Throughout the entries below, report every line where "segMap" is found.

_TASK INPUTS_.
----------------------------------------

-- ==== Sys2Proof/Machine/DmaOps.lean ====
section
/-! DEFINITION. DMA descriptors, the segments of a transfer, the packets an engine sends, and the end of a descriptor
(R168–R179, R237). -/

namespace Sys2Proof.Machine

open Sys2Proof

/-! ### Descriptors (R170–R172) -/

/-- Units of a segment, and segments of a transfer. -/
def segUnits (d : Nat) : Nat := 2 ^ (dmSegLog d + 2)
def segCount (d : Nat) : Nat := (dmLength d + segUnits d - 1) / segUnits d

/-- Units of segment `i`. -/
def segLen (d i : Nat) : Nat := min (segUnits d) (dmLength d - i * segUnits d)

/-- The source of a local copy: memory, AM or PM, and offset within the task. -/
def copyMem (d : Nat) : Nat := if Config.localSource d % 2 = 0 then memAm else memPm
def copyOff (d : Nat) : Nat := Config.localSource d / 2

/-- Accepted kind pairs (R171). -/
def kindsOk (d : Nat) : Bool :=
  decide (dmSrc d ≤ 2 ∧ dmDst d ≤ 2) && !(dmSrc d == dkWindow && dmDst d != dkLocal) && !(dmDst d == dkWindow && dmSrc d != dkLocal)

/-- The task under which a descriptor runs (R169). -/
def jobTask (j : DmaJob) : Nat := if j.priv then dmTask j.desc else j.task

/-- The descriptor check: a result code, 0 when it passes (R172). -/
def dmaCheck (s : State) (t : Nat) (j : DmaJob) : Nat :=
  let d := j.desc
  let e := taskEntry s t (jobTask j)
  if bits d 18 2 ≠ 0 ∨ bits d 24 8 ≠ 0 ∨ bits d 81 15 ≠ 0 ∨ bits d 112 16 ≠ 0 ∨ bits d 128 6 ≠ 0 ∨ bits d 168 24 ≠ 0 ∨
      bits d 239 17 ≠ 0 ∨ bits d 282 230 ≠ 0 ∨ !kindsOk d ∨ dmLmem d = 3 ∨ 10 < dmSegLog d ∨ dmLength d = 0 then 0x10
  else if (hasEnd d dkLocal && !admits e (dmLmem d) (dmLoff d) (dmLength d)) ||
      ((localCopy d && !admits e (copyMem d) (copyOff d) (dmLength d)) || !admits e memAm (dmSoff d) 1) then 0x11
  else if !j.priv && (dmDst d == dkLocal && dmLmem d == memWm) then 0x15
  else if hasEnd d dkWindow && decide (dmAdv d < dmRoff d + dmLength d) then 0x12
  else if 64 < segCount d then 0x13
  else if hasEnd d dkHbm && decide ((if j.priv then installed s else reservedBase s) <
      max (dmHaddr d) (readAddr d) + 64 * dmLength d) then 0x14
  else 0

/-! ### Segments (R173, R175) -/

/-- Whether a segment has failed, and whether it is done. -/
def segFailed (r : DmaRun) (i : Nat) : Bool := tget (fun _ => 0) r.why i != 0
def segDone (r : DmaRun) (i : Nat) : Bool := !segFailed r i && tget (fun _ => 0) r.acc i == segLen r.job.desc i

/-- A bitmap over the segments of a transfer. -/
def segMap (r : DmaRun) (f : DmaRun → Nat → Bool) : Nat :=
  (List.range (segCount r.job.desc)).foldl (fun m i => if f r i then m + 2 ^ i else m) 0

/-- A packet's data is accepted. -/
def segAccept (c : DmaCredit) (r : DmaRun) : DmaRun :=
  { r with acc := tset (fun _ => 0) c.seg (tget (fun _ => 0) r.acc c.seg + c.units) r.acc }

/-- A segment fails for a reason; its first one stands. -/
def segFail (i why : Nat) (r : DmaRun) : DmaRun :=
  if segFailed r i then r else { r with why := tset (fun _ => 0) i why r.why }

/-- RESULT of a transfer whose segments have all ended. -/
def dmaResult (r : DmaRun) : Nat :=
  let f := segMap r segFailed
  if f = 0 then 0 else if segMap r segDone = 0 then 2 else 1

/-- The status record. -/
def statusRecord (done fail result reason seg time : Nat) : Nat :=
  done + fail * 2 ^ 64 + result * 2 ^ 128 + reason * 2 ^ 136 + seg * 2 ^ 144 + time * 2 ^ 192

/-! ### Packets -/

/-- Packet of an engine's credit. -/
def dmaPacket (s : State) (t e idx dst opc : Nat) (fdn : Nat) (payload : List Byte) (ext : Nat) : Packet :=
  let data := decide (0x40 ≤ opc)
  { ctlPacket s t dst opc (1024 * e + idx) payload with
    data := data, dstFdn := fdn, ext := ext
    len := if data then (payload.length + 63) / 64 else payload.length }

/-- Units of the packet at a position: up to 4, within its segment, and within a 256-byte block of an HBM end (R173,
R237). -/
def packetUnits (d pos : Nat) : Nat :=
  let n := min 4 (min (dmLength d - pos) (segUnits d - pos % segUnits d))
  if hasEnd d dkHbm then min n (4 - max ((dmHaddr d / 64 + pos) % 4) ((readAddr d / 64 + pos) % 4)) else n

/-- The lowest index that no packet of an engine without an answer has; when there is none, the lowest that a reclaimed credit
had (R174). -/
def freeIndex (g : DmaEngine) : Nat :=
  let used := (g.run.elim [] fun r => r.credits.map (·.idx)) ++ g.notes.map (·.idx)
  let free := (List.range 1024).filter fun i => !used.contains i
  (free.find? fun i => !g.stale.contains i).getD (free.headD 0)

/-- Physical unit of the local end at a position. -/
def localUnit (s : State) (t : Nat) (j : DmaJob) (pos : Nat) : Nat :=
  taskBase (taskEntry s t (jobTask j)) (dmLmem j.desc) + dmLoff j.desc + pos

/-- The home of an address. -/
def hbmTarget (s : State) (a : Nat) : Nat := epSlice (home s a).1

/-- The packet that moves the data at a position; a write carries what it is given. -/
def movePacket (s : State) (t e : Nat) (j : DmaJob) (c : DmaCredit) (bs : List Byte) : Packet :=
  let d := j.desc
  let a := (if dmSrc d = dkHbm then readAddr d else dmHaddr d) + 64 * c.pos
  if dmSrc d = dkHbm then
    dmaPacket s t e c.idx (hbmTarget s a) ocReadReq (ownFdn s)
      (toBytes 4 1 ++ toBytes 5 a ++ toBytes 1 0 ++ toBytes 1 c.units) 0
  else if dmSrc d = dkWindow then
    dmaPacket s t e c.idx (dmRtile d) ocReadReq (dmFdn d)
      (toBytes 4 (2 * dmRwin d + 32 * (dmRoff d + c.pos)) ++ toBytes 6 0 ++ toBytes 1 c.units) 0
  else if dmDst d = dkHbm then dmaPacket s t e c.idx (hbmTarget s a) ocHbmWrite (ownFdn s) bs a
  else dmaPacket s t e c.idx (dmRtile d) ocWrite (dmFdn d) bs (dmRwin d + 16 * (dmRoff d + c.pos))

/-- Replace an engine's running descriptor. -/
def setRun (t e : Nat) (r : DmaRun) (s : State) : State := setEngine t e { engine s t e with run := some r } s

/-- The sender refuses a packet whose HBM end has a FAILED home (R263). -/
def moveRefused (s : State) (d pos : Nat) : Bool :=
  (dmSrc d == dkHbm && homeFailed s (readAddr d + 64 * pos)) || (dmDst d == dkHbm && homeFailed s (dmHaddr d + 64 * pos))

/-- Send the next packet of a transfer. Local data that cannot be read, and a packet for a FAILED slice, is not sent, and its
segment fails (R157, R263, R266). -/
def sendNext (t e : Nat) (r : DmaRun) (s : State) : State :=
  let d := r.job.desc
  let n := packetUnits d r.next
  let seg := r.next / segUnits d
  let u := localUnit s t r.job r.next
  let a := if dmSrc d = dkLocal then readRange t (dmLmem d) u n s else (true, s)
  if !a.1 ∨ moveRefused s d r.next then setRun t e (segFail seg rrMemUe { r with next := r.next + n }) a.2
  else
    let s := a.2
    let c : DmaCredit := { idx := freeIndex { engine s t e with run := some r }, seg := seg, pos := r.next, units := n }
    let bs := if dmSrc d = dkLocal then memRead (tile s t) (dmLmem d) (64 * u) (64 * n) else []
    let p := movePacket s t e r.job c bs
    let c := { c with dst := p.dst, fdn := p.dstFdn, due := s.devtime + dataTicks s }
    let s := addR (ledCnt LedCnt.dmaOutstanding) 1 (addR (ledCnt LedCnt.dmaIssued) 1 s)
    send p (setRun t e { r with next := r.next + n, credits := r.credits ++ [c] } s)

/-- Whether engine 3 is suspended for a spill (R178). -/
def suspended (s : State) (t e : Nat) : Bool := e == 3 && get s (tilDmaStat t 3) TilDmaStat.suspended == 1

/-- Send packets while credits remain. -/
def pump (t e : Nat) : Nat → State → State
  | 0, s => s
  | n + 1, s =>
    match (engine s t e).run with
    | none => s
    | some r =>
      if r.next < dmLength r.job.desc ∧ r.credits.length < 1024 ∧ !suspended s t e then pump t e n (sendNext t e r s) else s

/-! ### The end of a descriptor (R175–R177) -/

/-- Requests of the running batch whose data a descriptor moves (R210). -/
def jobReqs (s : State) (d : Nat) : List Nat :=
  match s.req.batch with
  | none => []
  | some b => b.reqs.filter fun id => match findReq s id with
    | none => false
    | some r => r.running && movesChunk s r d

/-- The running chunks of requests fail, and the requests leave the batch. -/
def failChunks (ids : List Nat) (cause detail : Nat) (s : State) : State :=
  batchDrop ids (ids.foldl (fun s id => chunkFail id cause detail s) s)

/-- Deliver a notification to a local queue; beyond the pending slots it waits with them. -/
def noteLocal (t q op : Nat) (s : State) : State :=
  let a := placeNote t q op s
  if a.1 then a.2 else updTile t (fun x => { x with notes := x.notes ++ [(q, op)] }) a.2

/-- Send a window notification. -/
def sendNote (t e : Nat) (j : DmaJob) (idx op : Nat) (s : State) : State :=
  let d := j.desc
  send (dmaPacket s t e idx (dmRtile d) ocNotify (dmFdn d) (toBytes 8 (dmRwin d) ++ toBytes 16 op) 0) s

/-- The notifications of NOTE with a result (R176). -/
def notifyEnd (t e : Nat) (j : DmaJob) (result : Nat) (written : Bool) (s : State) : State :=
  let d := j.desc
  let op := fun off mem => mkOp (dmTag d) 0 (if result = 0 then okReference else okSkip) result (rangePayload off (dmLength d) mem)
  let s := if bit1 (dmNote d) 0 then noteLocal t (dmLq d) (op (dmLoff d) (dmLmem d)) s else s
  if bit1 (dmNote d) 1 then
    let g := engine s t e
    let r : DmaRetry := { job := j, idx := freeIndex g, op := op (dmRoff d) memAm, due := s.devtime + dataTicks s
                          sent := s.devtime, written := written }
    sendNote t e j r.idx r.op (setEngine t e { g with notes := g.notes ++ [r] } s)
  else s

/-- A descriptor ends: the status record, the notifications, the report of a failure, and the engine is free for its next
one (R175, R210). -/
def endDesc (t e : Nat) (j : DmaJob) (done fail result reason seg : Nat) (s : State) : State :=
  let b := taskEntry s t (jobTask j)
  let ok := admits b memAm (dmSoff j.desc) 1
  let s := if ok then
      updTile t (memWrite memAm (64 * (taskBase b memAm + dmSoff j.desc))
        (toBytes 32 (statusRecord done fail result reason seg (fieldTime s (tileField s t))))) s
    else s
  let s := upd (tilDmaStat t e) TilDmaStat.lastResult result s
  let s := setEngine t e { engine s t e with run := none } s
  let s := notifyEnd t e j result ok s
  if result = 0 then s
  else
    let s := logCoded sevError kFault bTil 175 result result t s
    if j.priv then s else failChunks (jobReqs s j.desc) csTransferFailed t s

/-- End a running descriptor once every packet has been sent and answered. -/
def checkEnd (t e : Nat) (s : State) : State :=
  match (engine s t e).run with
  | none => s
  | some r =>
    if r.next < dmLength r.job.desc ∨ !r.credits.isEmpty then s
    else
      let f := segMap r segFailed
      let first := ((List.range 64).find? (bit1 f)).getD 0
      endDesc t e r.job (segMap r segDone) f (dmaResult r) (tget (fun _ => 0) r.why first) first s

/-- A credit ends with an outcome for its segment; the engine sends on, and the descriptor may end. -/
def creditDone (t e : Nat) (c : DmaCredit) (f : DmaRun → DmaRun) (s : State) : State :=
  match (engine s t e).run with
  | none => s
  | some r =>
    let s := subR (ledCnt LedCnt.dmaOutstanding) 1 s
    let s := setRun t e (f { r with credits := r.credits.filter fun k => k.idx != c.idx }) s
    checkEnd t e (pump t e 1024 s)

/-- A credit in use by its index. -/
def findCredit (s : State) (t e idx : Nat) : Option DmaCredit :=
  match (engine s t e).run with
  | none => none
  | some r => r.credits.find? (·.idx == idx)

/-- The credit in use that a packet answers: by its index, where the packet comes from the endpoint that the credit's packet was
for (R174). -/
def answeredCredit (s : State) (t e idx : Nat) (p : Packet) : Option DmaCredit :=
  (findCredit s t e idx).filter fun c => c.dst == p.src && c.fdn == p.srcFdn

/-- An answer whose credit has been reclaimed is discarded and counted (R174). -/
def lateAnswer (t e idx : Nat) (s : State) : State :=
  let g := engine s t e
  satAdd (tilDmaStat t e) TilDmaStat.late 1 (setEngine t e { g with stale := g.stale.erase idx } s)

/-- Copy a transfer between local ends, segment by segment; a segment that cannot be read fails (R157, R171). -/
def copyLocal (t e : Nat) (r : DmaRun) (s : State) : State :=
  let d := r.job.desc
  let src := taskBase (taskEntry s t (jobTask r.job)) (copyMem d) + copyOff d
  let a := (List.range (segCount d)).foldl (fun (a : DmaRun × State) i =>
    let u := src + i * segUnits d
    let b := readRange t (copyMem d) u (segLen d i) a.2
    if b.1 then
      let bs := memRead (tile b.2 t) (copyMem d) (64 * u) (64 * segLen d i)
      ({ a.1 with acc := tset (fun _ => 0) i (segLen d i) a.1.acc },
        updTile t (writeUnits (dmLmem d) (localUnit a.2 t r.job (i * segUnits d)) bs) b.2)
    else (segFail i rrMemUe a.1, b.2)) (r, s)
  checkEnd t e (setRun t e { a.1 with next := dmLength d } a.2)

end Sys2Proof.Machine
end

----------------------------------------

_RESULT BELOW_.
def segMap (r : DmaRun) (f : DmaRun → Nat → Bool) : Nat :=
  let f := segMap r segFailed
  if f = 0 then 0 else if segMap r segDone = 0 then 2 else 1
      let f := segMap r segFailed
      endDesc t e r.job (segMap r segDone) f (dmaResult r) (tget (fun _ => 0) r.why first) first s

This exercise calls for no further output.